Note that $4096={ 2 }^{ 12 }\equiv 1(mod\quad 91)$ , then ${ 2 }^{ 80 }={ ({ 2 }^{ 12 }) }^{ 6 }\cdot { 2 }^{ 8 }\equiv { 1 }^{ 6 }\cdot 256(mod\quad 91)$ , thus, ${ 2 }^{ 80 }\equiv 74(mod\quad 91)$ , and the desired answer is 91.

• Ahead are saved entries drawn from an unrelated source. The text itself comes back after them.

-- ==== Sys2Proof/Config.lean ====
section
/-! DEFINITION. What the hardware fixes (rule R5), what the spec leaves to a parameter (rule R6), and the
inputs the host draws (rules R221, R223). An `opaque` constant is a free value: it has no body, so a theorem
about it holds whatever it is. -/

namespace Sys2Proof

/-- The keypad sample of one step (rule R223): which logical keys 0 to 15 are held, as a 16-bit mask whose
bit `k` is `KeyDown(k)`, and the most recently pressed key, if any. No relation is assumed between the two
(rule R224). -/
structure KeypadSample where
  down : BitVec 16
  last : Option (BitVec 4)
deriving DecidableEq, Repr, Inhabited

/-- What the host does before and for one step: how many times it calls `tick` at the instruction boundary
(rule R221), then the keypad sample it hands to the step (rule R223). -/
structure HostTurn where
  ticks  : Nat
  sample : KeypadSample
deriving DecidableEq, Repr, Inhabited

namespace Config

/-! ## Fixed parameters (rule R5) -/

/-- `MEM_SIZE`: 4096 bytes, addresses 0x000 to 0xFFF. -/
abbrev memSize : Nat := 4096

/-- `RESERVED_END`: addresses below it are "reserved for interpreter use", which protects nothing (rule R31). -/
abbrev reservedEnd : Nat := 0x200

/-- `FONT_BASE`: the font table's address. -/
abbrev fontBase : Nat := 0x000

/-- `FONT_GLYPHS`: glyphs in the font table. -/
abbrev fontGlyphs : Nat := 16

/-- `FONT_GLYPH_BYTES`: bytes of a glyph. -/
abbrev fontGlyphBytes : Nat := 5

/-- The 80 bytes of the font table in all. -/
abbrev fontBytes : Nat := fontGlyphs * fontGlyphBytes

/-- `PROG_BASE`: where a program is loaded. -/
abbrev progBase : Nat := 0x200

/-- `PROG_MAX_LEN`: 3584 bytes. -/
abbrev progMaxLen : Nat := 3584

/-- `DISP_W`: columns of the display. -/
abbrev dispW : Nat := 64

/-- `DISP_H`: rows of the display. -/
abbrev dispH : Nat := 32

/-- `CELL_OFF`. -/
abbrev cellOff : Byte := 0x00#8

/-- `CELL_ON`. -/
abbrev cellOn : Byte := 0xFF#8

/-- `NUM_V`: general registers. -/
abbrev numV : Nat := 16

/-- `I_WIDTH`: bits of the index register. -/
abbrev iWidth : Nat := 16

/-- `PC_WIDTH`: bits of the program counter, and of the addresses on the call stack. -/
abbrev pcWidth : Nat := 16

/-- `STACK_DEPTH`: entries of the call stack. -/
abbrev stackDepth : Nat := 16

/-- `PC_RESET`. -/
abbrev pcReset : BitVec pcWidth := 0x0200#16

/-- `INSTR_BYTES`: the default advance of `pc`. -/
abbrev instrBytes : BitVec pcWidth := 2#16

/-- What a taken skip adds to `pc`: the skip and the skipped instruction (rule R105). -/
abbrev skipBytes : BitVec pcWidth := 4#16

/-- `NUM_KEYS`: logical keys 0 to 15. -/
abbrev numKeys : Nat := 16

/-- `TICK_HZ`: how often a second the host owes a tick; no rule of the machine depends on it. -/
abbrev tickHz : Nat := 60

/-- The number of the flag register `VF` (rule R22). -/
abbrev flagReg : Reg := 0xF#4

/-! ## Parameters the spec gives a default (rule R6)

The values the machine of the fixed names `exec`, `step`, `State.reset` takes. Machine/Parameters.lean is the
machine under any other. -/

/-- `FX65_INCLUSIVE`, default false: `Fx65` loads `V[0]` to `V[x-1]` (rule R165, decision D5).
DESIGN CHOICE, the spec's own, unsafe for claims about `Fx65` if the chip loads `V[x]` too: log entry 7. -/
def fx65Inclusive : Bool := false

/-- `VF_LAST`, default true: the flag write lands after the result write (rule R140, decision D7).
DESIGN CHOICE, the spec's own, unsafe for claims about a flag-writing instruction with `x = 0xF` if the chip
writes the result last: log entry 8. -/
def vfLast : Bool := true

/-- `FONT`, default the customary hexadecimal font (rule R33, decision D12), glyph after glyph, top row first.
PRESUMED by the spec from general knowledge, unsafe for claims about glyph shapes: log entry 6. -/
def font : List Byte :=
  [0xF0, 0x90, 0x90, 0x90, 0xF0,  0x20, 0x60, 0x20, 0x20, 0x70,
   0xF0, 0x10, 0xF0, 0x80, 0xF0,  0xF0, 0x10, 0xF0, 0x10, 0xF0] ++
  [0x90, 0x90, 0xF0, 0x10, 0x10,  0xF0, 0x80, 0xF0, 0x10, 0xF0,
   0xF0, 0x80, 0xF0, 0x90, 0xF0,  0xF0, 0x10, 0x20, 0x40, 0x40] ++
  [0xF0, 0x90, 0xF0, 0x90, 0xF0,  0xF0, 0x90, 0xF0, 0x10, 0xF0,
   0xF0, 0x90, 0xF0, 0x90, 0x90,  0xE0, 0x90, 0xE0, 0x90, 0xE0] ++
  [0xF0, 0x80, 0x80, 0x80, 0xF0,  0xE0, 0x90, 0x90, 0x90, 0xE0,
   0xF0, 0x80, 0xF0, 0x80, 0xF0,  0xF0, 0x80, 0xF0, 0x80, 0x80]

/-! ## Free values -/

/-- `SEED`, the construction argument, for which the spec gives no default (rules R6, R36, decision D11).
Free, safe: log entry 4. -/
opaque seed : Byte

/-- `RNG_STEP`, "a total function on 8-bit values of which the machine assumes nothing except that the result
depends on the argument alone" (rule R37). Free, safe: log entry 5. -/
opaque rngStep : Byte → Byte

/-- The spec's own default of `RNG_STEP`: one step of the Galois shift register with tap mask 0xB8, shifting
right (rule R37). The machine does not use it; a claim that needs it takes `Config.rngStep = Config.lfsrStep`
as a hypothesis. -/
def lfsrStep (s : Byte) : Byte :=
  if s.getLsbD 0 then (s >>> 1) ^^^ 0xB8#8 else s >>> 1

/-- The host's turn number `n`, where the state announces none: any number of ticks and any keypad sample
(rules R221, R224, decisions D10, D16). Free, safe: log entries 2 and 3. -/
opaque freeTurn : Nat → HostTurn

/-- Whether the hexadecimal digit in a given character of a given line of the debug dump is written as a capital,
which rule R229 does not state: digit by digit, so a dump of mixed case is none of the model's exclusions. Free,
safe: log entry 23. -/
opaque dumpUpperCase (line column : Nat) : Bool

end Config

/-! ## The named arguments of the model (rule R6) -/

/-- The parameters the source leaves open, "each a named argument of the model" (rule R6). They are no state
(rule R39): a machine is constructed with them and nothing changes them. -/
structure Parameters where
  /-- `SEED`, the construction argument. -/
  seed          : Byte
  /-- `RNG_STEP`, a total function on bytes (rule R37). -/
  rngStep       : Byte → Byte
  /-- `FONT`, 80 bytes (rule R33). -/
  font          : Vector Byte Config.fontBytes
  /-- `FX65_INCLUSIVE` (rule R165). -/
  fx65Inclusive : Bool
  /-- `VF_LAST` (rule R140). -/
  vfLast        : Bool

/-- The values of the machine of the fixed names: the seed and the step function free, the rest at the spec's
defaults. -/
def Config.parameters : Parameters where
  seed          := Config.seed
  rngStep       := Config.rngStep
  font          := ⟨Config.font.toArray, rfl⟩
  fx65Inclusive := Config.fx65Inclusive
  vfLast        := Config.vfLast

end Sys2Proof
end

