-- ==== Sys2Proof/Machine/Display.lean ====
section
/-! DEFINITION. Display: `00E0` and `Dxyn` (rules R180 to R184). `pc` takes the default advance. -/

namespace Sys2Proof.Machine

/-- `00E0`, CLS (rule R181). -/
def execCls (s : State) : Out State := .next (s.setFb clearBuffer).advance

/-- A draw in progress: the buffer so far, and whether a lit cell has been turned off (`hit`, rule R182). -/
structure Canvas where
  fb  : FrameBuffer
  hit : Bool
deriving DecidableEq, Repr

/-- One bit of a sprite at coordinates `(x, y)`: a set bit flips the cell, and collides where the cell was lit;
a clear bit does nothing (rules R182, R183). -/
def Canvas.drawBit (c : Canvas) (x y : Nat) (bit : Bool) : Canvas :=
  if bit then
    { fb  := setCell c.fb x y (getCell c.fb x y ^^^ Config.cellOn),
      hit := c.hit || getCell c.fb x y == Config.cellOn }
  else c

/-- One row of a sprite from `(x, y)` rightward, most significant bit first (rule R182). -/
def Canvas.drawRow (c : Canvas) (x y : Nat) (row : Byte) : Canvas :=
  (List.range 8).foldl (fun c k => c.drawBit (x + k) y (row.getLsbD (7 - k))) c

/-- The rows of a sprite from `(x, y)` downward (rule R182). -/
def Canvas.drawRows (c : Canvas) (x y : Nat) : List Byte → Canvas
  | [] => c
  | row :: rows => Canvas.drawRows (c.drawRow x y row) x (y + 1) rows

/-- The rows of a sprite: `n` bytes from `base` (rule R182). -/
def spriteRows (m : Memory) (base n : Nat) : List Byte := (List.range n).map fun r => m.read (base + r)

/-- `Dxyn`, DRW Vx, Vy, nibble: column `V[x]`, row `V[y]`, both read before any write (rules R180, R182). -/
def execDrw (x y : Reg) (n : Nibble) (s : State) : Out State :=
  let drawn := Canvas.drawRows ⟨s.fb, false⟩ (s.getV x).toNat (s.getV y).toNat (spriteRows s.mem s.base n.toNat)
  guardRange s.base n.toNat (.next ((s.setFb drawn.fb).setFlag drawn.hit).advance)

end Sys2Proof.Machine
end

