-- ==== Sys2Proof/Machine/LoadAlu.lean ====
section
/-! DEFINITION. Register load and ALU: `6xkk`, `7xkk`, `8xy0` to `8xy7`, `8xyE` (rules R140 to R152). Operands
are read from the state before the step (rule R140); `pc` takes the default advance. -/

namespace Sys2Proof.Machine

/-- The shape of the instructions that write `V[x]` and no flag. -/
def writeReg (x : Reg) (r : Byte) (s : State) : Out State := .next (s.setV x r).advance

/-- The shape of the five flag-writing instructions, under a value of `VF_LAST` (rule R140). -/
def writeFlagged (vfLast : Bool) (x : Reg) (r : Byte) (f : Bool) (s : State) : Out State :=
  .next (s.writeResultAndFlag vfLast x r f).advance

/-- `6xkk`, LD Vx, byte (rule R141). -/
def execLdByte (x : Reg) (kk : Byte) (s : State) : Out State := writeReg x kk s

/-- `7xkk`, ADD Vx, byte: no flag (rule R142). -/
def execAddByte (x : Reg) (kk : Byte) (s : State) : Out State := writeReg x (s.getV x + kk) s

/-- `8xy0`, LD Vx, Vy (rule R143). -/
def execLdReg (x y : Reg) (s : State) : Out State := writeReg x (s.getV y) s

/-- `8xy1`, OR Vx, Vy (rule R144). -/
def execOrReg (x y : Reg) (s : State) : Out State := writeReg x (s.getV x ||| s.getV y) s

/-- `8xy2`, AND Vx, Vy (rule R145). -/
def execAndReg (x y : Reg) (s : State) : Out State := writeReg x (s.getV x &&& s.getV y) s

/-- `8xy3`, XOR Vx, Vy (rule R146). -/
def execXorReg (x y : Reg) (s : State) : Out State := writeReg x (s.getV x ^^^ s.getV y) s

/-- `8xy4`, ADD Vx, Vy, with the carry, under a value of `VF_LAST` (rule R147). -/
def addRegs (vfLast : Bool) (x y : Reg) (s : State) : Out State :=
  writeFlagged vfLast x (s.getV x + s.getV y) (carry (s.getV x) (s.getV y)) s

/-- `8xy4`, ADD Vx, Vy (rule R147). -/
def execAddReg (x y : Reg) (s : State) : Out State := addRegs Config.vfLast x y s

/-- `8xy5`, SUB Vx, Vy, with no-borrow, under a value of `VF_LAST` (rule R148). -/
def subRegs (vfLast : Bool) (x y : Reg) (s : State) : Out State :=
  writeFlagged vfLast x (s.getV x - s.getV y) (noBorrow (s.getV x) (s.getV y)) s

/-- `8xy5`, SUB Vx, Vy (rule R148). -/
def execSubReg (x y : Reg) (s : State) : Out State := subRegs Config.vfLast x y s

/-- `8xy6`, SHR Vx: `V[x]` in place, `V[y]` is not read, under a value of `VF_LAST` (rule R149). -/
def shiftRight (vfLast : Bool) (x : Reg) (s : State) : Out State :=
  writeFlagged vfLast x (s.getV x >>> 1) (shiftedOutRight (s.getV x)) s

/-- `8xy6`, SHR Vx (rule R149). -/
def execShr (x _y : Reg) (s : State) : Out State := shiftRight Config.vfLast x s

/-- `8xy7`, SUBN Vx, Vy, with no-borrow, under a value of `VF_LAST` (rule R150). -/
def subnRegs (vfLast : Bool) (x y : Reg) (s : State) : Out State :=
  writeFlagged vfLast x (s.getV y - s.getV x) (noBorrow (s.getV y) (s.getV x)) s

/-- `8xy7`, SUBN Vx, Vy (rule R150). -/
def execSubnReg (x y : Reg) (s : State) : Out State := subnRegs Config.vfLast x y s

/-- `8xyE`, SHL Vx: `V[x]` in place, `V[y]` is not read, under a value of `VF_LAST` (rule R151). -/
def shiftLeft (vfLast : Bool) (x : Reg) (s : State) : Out State :=
  writeFlagged vfLast x (s.getV x <<< 1) (shiftedOutLeft (s.getV x)) s

/-- `8xyE`, SHL Vx (rule R151). -/
def execShl (x _y : Reg) (s : State) : Out State := shiftLeft Config.vfLast x s

end Sys2Proof.Machine
end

Relevant wiki: Euler's Theorem

Since (2,91) = 1, we can apply Euler's Theorem,

$a^{\varphi(p)} \equiv 1$ mod p, where a & p are coprimes.

$2^{\varphi(91)} \equiv 1$ mod 91

$\Rightarrow 2^{72} \equiv 1$ mod 91 ............(1) (since $\varphi(91) = 91\times\frac{12}{13} \times \frac{6}{7} = 72$ )

Now we know that $2^{8} \equiv$ 74 mod 91 ................(2)

Multiplying (1) & (2), we get

$2^{80} \equiv$ 74 mod 91. Hence, the remainder is 74. Adding 17 to it, we get $\boxed{91}$ as our answer.